Action item
How do the lines below between the ones holding "(t.course g).ctl = .fenced ∧ t.mem" and "def Obligations.FailuresHandled : Prop", inclusive, read? Give them again exactly, with no other lines.

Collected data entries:
-.-.-

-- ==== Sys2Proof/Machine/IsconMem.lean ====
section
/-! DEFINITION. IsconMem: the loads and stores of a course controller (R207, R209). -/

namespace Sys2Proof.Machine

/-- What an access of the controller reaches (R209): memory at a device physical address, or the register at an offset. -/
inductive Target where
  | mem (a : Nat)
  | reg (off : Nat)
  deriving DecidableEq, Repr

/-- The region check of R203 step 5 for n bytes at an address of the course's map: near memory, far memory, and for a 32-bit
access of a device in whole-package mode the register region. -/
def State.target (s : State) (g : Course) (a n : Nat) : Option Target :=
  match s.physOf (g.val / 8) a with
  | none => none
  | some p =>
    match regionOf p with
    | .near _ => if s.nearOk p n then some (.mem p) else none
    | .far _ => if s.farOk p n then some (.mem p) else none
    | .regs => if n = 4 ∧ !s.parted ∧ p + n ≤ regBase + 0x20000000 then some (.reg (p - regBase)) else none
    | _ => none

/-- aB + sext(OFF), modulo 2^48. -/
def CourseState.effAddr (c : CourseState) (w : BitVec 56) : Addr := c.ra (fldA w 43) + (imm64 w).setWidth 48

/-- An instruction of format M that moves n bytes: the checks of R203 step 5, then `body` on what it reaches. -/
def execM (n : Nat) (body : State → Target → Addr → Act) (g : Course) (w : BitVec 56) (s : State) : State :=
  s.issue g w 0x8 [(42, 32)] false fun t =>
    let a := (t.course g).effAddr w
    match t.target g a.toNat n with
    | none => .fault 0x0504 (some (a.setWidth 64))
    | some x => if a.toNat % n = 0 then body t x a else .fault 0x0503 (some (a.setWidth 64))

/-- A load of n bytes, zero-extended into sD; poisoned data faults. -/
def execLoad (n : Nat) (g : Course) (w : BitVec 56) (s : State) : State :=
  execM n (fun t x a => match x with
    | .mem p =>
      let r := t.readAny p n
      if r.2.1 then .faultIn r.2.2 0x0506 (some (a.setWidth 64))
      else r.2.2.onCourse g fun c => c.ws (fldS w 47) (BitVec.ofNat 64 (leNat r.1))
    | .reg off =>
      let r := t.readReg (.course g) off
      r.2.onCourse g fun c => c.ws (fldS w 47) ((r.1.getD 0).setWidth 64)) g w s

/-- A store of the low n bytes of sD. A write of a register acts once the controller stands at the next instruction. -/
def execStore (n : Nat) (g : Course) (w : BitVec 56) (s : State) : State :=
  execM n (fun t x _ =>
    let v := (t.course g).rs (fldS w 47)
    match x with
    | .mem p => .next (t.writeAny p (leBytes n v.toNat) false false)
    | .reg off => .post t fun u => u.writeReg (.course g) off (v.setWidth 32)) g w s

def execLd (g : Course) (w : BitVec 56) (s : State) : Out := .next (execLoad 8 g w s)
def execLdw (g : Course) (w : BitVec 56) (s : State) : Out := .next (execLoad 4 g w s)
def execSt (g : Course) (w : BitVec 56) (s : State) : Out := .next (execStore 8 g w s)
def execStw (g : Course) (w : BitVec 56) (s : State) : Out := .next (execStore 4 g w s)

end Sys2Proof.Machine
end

-.-.-

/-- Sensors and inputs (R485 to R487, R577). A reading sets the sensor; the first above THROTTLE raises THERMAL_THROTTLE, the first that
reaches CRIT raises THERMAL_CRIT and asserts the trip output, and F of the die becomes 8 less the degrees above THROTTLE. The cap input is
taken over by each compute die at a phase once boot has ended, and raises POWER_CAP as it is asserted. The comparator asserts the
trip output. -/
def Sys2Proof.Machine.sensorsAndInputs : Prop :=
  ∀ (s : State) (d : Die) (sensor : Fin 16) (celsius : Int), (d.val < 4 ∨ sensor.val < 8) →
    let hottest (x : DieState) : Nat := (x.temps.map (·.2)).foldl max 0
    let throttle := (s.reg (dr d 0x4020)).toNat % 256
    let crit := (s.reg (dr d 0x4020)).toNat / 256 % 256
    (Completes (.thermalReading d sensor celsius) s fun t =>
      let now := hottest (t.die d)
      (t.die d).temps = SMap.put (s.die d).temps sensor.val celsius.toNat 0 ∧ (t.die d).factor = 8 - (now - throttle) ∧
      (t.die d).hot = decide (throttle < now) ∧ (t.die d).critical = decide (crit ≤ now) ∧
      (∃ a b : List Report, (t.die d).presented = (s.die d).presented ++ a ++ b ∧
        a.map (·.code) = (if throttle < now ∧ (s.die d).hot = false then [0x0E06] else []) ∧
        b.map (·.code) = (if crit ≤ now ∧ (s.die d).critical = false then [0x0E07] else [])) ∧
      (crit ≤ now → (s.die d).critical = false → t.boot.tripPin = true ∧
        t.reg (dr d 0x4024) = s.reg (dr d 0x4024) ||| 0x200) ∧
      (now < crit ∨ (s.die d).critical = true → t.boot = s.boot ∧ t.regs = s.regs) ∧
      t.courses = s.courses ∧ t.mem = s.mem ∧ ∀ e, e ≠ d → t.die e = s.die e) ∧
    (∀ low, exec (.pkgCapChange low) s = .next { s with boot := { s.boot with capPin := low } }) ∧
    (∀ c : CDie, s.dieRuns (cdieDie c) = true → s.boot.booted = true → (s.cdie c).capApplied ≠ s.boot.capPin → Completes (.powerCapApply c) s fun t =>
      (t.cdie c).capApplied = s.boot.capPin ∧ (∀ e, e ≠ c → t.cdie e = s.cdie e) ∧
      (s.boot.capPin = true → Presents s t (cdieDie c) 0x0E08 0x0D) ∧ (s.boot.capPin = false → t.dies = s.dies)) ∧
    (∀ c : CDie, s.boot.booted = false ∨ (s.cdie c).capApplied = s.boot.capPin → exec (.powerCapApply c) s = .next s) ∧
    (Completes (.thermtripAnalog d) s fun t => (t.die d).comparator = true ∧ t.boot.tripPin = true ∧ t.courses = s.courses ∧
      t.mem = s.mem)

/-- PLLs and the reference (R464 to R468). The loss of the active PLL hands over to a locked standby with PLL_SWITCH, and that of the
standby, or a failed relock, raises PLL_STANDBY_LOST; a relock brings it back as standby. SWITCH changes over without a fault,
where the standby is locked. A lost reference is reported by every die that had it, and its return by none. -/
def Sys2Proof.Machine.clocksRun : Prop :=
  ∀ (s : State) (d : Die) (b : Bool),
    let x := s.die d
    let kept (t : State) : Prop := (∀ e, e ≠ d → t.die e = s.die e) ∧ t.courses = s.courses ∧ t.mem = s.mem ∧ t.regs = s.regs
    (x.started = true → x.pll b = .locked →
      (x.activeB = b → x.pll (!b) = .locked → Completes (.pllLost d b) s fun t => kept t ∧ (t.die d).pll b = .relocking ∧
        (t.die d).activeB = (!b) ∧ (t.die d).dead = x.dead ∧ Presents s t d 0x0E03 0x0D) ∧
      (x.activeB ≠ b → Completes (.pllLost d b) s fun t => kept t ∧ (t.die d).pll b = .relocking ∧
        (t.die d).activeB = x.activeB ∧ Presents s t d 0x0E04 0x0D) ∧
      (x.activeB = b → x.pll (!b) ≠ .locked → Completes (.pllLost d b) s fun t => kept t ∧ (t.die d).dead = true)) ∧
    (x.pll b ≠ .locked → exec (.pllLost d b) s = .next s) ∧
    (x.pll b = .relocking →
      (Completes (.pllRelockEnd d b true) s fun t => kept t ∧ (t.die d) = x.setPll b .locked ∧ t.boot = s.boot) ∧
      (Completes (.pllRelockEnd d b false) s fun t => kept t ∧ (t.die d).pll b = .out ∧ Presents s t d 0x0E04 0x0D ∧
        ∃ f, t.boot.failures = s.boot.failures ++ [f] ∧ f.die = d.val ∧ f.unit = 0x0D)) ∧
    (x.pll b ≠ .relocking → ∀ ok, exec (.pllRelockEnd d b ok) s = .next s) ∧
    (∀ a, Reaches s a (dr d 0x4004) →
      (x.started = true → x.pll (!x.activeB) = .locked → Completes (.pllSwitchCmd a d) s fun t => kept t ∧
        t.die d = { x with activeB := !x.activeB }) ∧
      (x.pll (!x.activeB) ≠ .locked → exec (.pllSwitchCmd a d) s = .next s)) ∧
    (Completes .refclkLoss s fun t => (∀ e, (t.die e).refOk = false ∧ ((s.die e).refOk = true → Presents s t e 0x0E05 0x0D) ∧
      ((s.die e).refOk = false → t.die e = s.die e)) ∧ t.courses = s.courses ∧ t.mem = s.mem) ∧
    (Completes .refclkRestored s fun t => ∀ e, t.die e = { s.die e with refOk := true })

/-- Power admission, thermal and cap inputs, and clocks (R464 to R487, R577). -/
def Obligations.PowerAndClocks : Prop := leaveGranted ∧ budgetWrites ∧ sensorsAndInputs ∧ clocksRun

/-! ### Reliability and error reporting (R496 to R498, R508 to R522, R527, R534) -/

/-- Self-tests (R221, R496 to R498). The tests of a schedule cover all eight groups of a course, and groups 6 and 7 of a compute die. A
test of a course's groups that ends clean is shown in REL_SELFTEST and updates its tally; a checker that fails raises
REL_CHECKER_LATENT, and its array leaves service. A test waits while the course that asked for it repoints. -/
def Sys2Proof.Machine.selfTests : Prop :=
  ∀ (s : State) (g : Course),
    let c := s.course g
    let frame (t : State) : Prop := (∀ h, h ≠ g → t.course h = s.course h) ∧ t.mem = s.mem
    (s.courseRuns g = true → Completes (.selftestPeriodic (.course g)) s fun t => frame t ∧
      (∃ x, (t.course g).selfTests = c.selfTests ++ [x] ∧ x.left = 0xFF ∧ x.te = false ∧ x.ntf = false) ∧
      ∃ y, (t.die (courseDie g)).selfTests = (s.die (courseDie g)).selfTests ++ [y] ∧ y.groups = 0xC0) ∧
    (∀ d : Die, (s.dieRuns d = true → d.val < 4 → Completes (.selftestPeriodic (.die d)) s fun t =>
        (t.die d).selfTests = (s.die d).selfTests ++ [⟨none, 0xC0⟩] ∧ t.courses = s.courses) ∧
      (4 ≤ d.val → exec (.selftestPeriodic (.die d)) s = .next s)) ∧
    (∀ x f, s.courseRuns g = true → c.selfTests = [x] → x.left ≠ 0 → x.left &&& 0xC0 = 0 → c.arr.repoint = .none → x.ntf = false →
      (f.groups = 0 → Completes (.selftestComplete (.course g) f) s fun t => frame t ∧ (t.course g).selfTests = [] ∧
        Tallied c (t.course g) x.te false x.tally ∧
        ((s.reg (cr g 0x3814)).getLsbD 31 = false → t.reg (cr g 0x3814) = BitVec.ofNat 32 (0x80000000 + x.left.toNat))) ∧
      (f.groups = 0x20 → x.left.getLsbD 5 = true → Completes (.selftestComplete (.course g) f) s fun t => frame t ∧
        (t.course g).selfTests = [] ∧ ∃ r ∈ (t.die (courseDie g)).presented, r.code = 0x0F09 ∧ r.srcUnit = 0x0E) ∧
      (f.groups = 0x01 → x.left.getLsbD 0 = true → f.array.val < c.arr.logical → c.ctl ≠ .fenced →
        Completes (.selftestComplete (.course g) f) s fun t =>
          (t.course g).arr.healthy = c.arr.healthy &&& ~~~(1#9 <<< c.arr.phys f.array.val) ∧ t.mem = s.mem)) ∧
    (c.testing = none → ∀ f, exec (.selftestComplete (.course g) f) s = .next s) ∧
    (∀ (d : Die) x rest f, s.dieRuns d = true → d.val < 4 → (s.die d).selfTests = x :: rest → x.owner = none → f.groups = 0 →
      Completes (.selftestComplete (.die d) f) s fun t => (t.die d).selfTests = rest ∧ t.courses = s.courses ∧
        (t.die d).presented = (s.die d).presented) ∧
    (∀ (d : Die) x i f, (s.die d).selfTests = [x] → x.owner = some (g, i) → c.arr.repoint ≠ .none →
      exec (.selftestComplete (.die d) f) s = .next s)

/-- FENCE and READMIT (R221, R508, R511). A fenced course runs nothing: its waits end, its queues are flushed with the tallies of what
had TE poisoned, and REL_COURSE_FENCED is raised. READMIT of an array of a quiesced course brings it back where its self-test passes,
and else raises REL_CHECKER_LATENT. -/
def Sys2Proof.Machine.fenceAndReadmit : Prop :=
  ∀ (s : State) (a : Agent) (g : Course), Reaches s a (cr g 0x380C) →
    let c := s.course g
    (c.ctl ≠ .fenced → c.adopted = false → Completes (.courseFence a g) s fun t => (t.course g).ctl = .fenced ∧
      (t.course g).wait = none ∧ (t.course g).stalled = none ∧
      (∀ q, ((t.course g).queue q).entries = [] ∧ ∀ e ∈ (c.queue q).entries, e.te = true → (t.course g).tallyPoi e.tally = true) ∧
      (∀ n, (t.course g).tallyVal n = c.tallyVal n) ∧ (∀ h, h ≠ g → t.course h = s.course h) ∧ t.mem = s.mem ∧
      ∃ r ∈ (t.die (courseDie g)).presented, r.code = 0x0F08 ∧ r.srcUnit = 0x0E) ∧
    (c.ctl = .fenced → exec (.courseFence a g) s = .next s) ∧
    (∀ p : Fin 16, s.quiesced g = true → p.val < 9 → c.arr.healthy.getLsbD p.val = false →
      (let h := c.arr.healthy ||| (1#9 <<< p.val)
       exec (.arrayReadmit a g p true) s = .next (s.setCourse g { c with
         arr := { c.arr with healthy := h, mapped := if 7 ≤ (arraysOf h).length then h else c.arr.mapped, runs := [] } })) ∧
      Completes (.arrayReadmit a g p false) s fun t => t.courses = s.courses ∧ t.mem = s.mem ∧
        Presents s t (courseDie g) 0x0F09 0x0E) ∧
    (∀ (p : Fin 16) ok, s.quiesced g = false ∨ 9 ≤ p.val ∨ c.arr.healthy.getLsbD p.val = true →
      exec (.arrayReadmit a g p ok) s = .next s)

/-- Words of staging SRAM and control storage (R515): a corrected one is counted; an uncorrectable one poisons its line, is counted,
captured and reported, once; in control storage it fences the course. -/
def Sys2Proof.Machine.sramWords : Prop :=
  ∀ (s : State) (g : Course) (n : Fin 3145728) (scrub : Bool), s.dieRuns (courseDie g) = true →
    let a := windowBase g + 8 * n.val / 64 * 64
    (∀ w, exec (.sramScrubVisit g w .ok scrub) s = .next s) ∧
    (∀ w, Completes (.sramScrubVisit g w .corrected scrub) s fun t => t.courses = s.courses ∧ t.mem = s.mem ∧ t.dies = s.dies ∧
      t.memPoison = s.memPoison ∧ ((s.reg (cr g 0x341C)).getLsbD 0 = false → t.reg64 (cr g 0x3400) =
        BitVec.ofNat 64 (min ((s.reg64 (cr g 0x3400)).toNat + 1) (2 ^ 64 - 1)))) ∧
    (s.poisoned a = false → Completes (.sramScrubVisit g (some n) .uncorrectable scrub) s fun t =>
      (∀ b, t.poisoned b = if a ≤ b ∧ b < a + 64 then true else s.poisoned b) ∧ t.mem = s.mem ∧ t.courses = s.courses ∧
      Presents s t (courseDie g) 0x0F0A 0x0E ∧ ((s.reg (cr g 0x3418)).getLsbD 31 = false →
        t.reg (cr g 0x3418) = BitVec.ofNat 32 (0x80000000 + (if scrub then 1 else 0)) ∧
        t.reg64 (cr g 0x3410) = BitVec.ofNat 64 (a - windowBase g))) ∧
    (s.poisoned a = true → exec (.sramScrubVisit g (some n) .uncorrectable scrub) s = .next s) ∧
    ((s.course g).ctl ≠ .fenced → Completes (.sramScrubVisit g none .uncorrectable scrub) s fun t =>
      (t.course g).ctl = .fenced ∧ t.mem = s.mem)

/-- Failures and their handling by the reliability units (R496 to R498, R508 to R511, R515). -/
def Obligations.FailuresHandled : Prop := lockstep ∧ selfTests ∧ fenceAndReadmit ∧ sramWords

-.-.-

Exercise result
      (t.course g).ctl = .fenced ∧ t.mem = s.mem)

/-- Failures and their handling by the reliability units (R496 to R498, R508 to R511, R515). -/
def Obligations.FailuresHandled : Prop := lockstep ∧ selfTests ∧ fenceAndReadmit ∧ sramWords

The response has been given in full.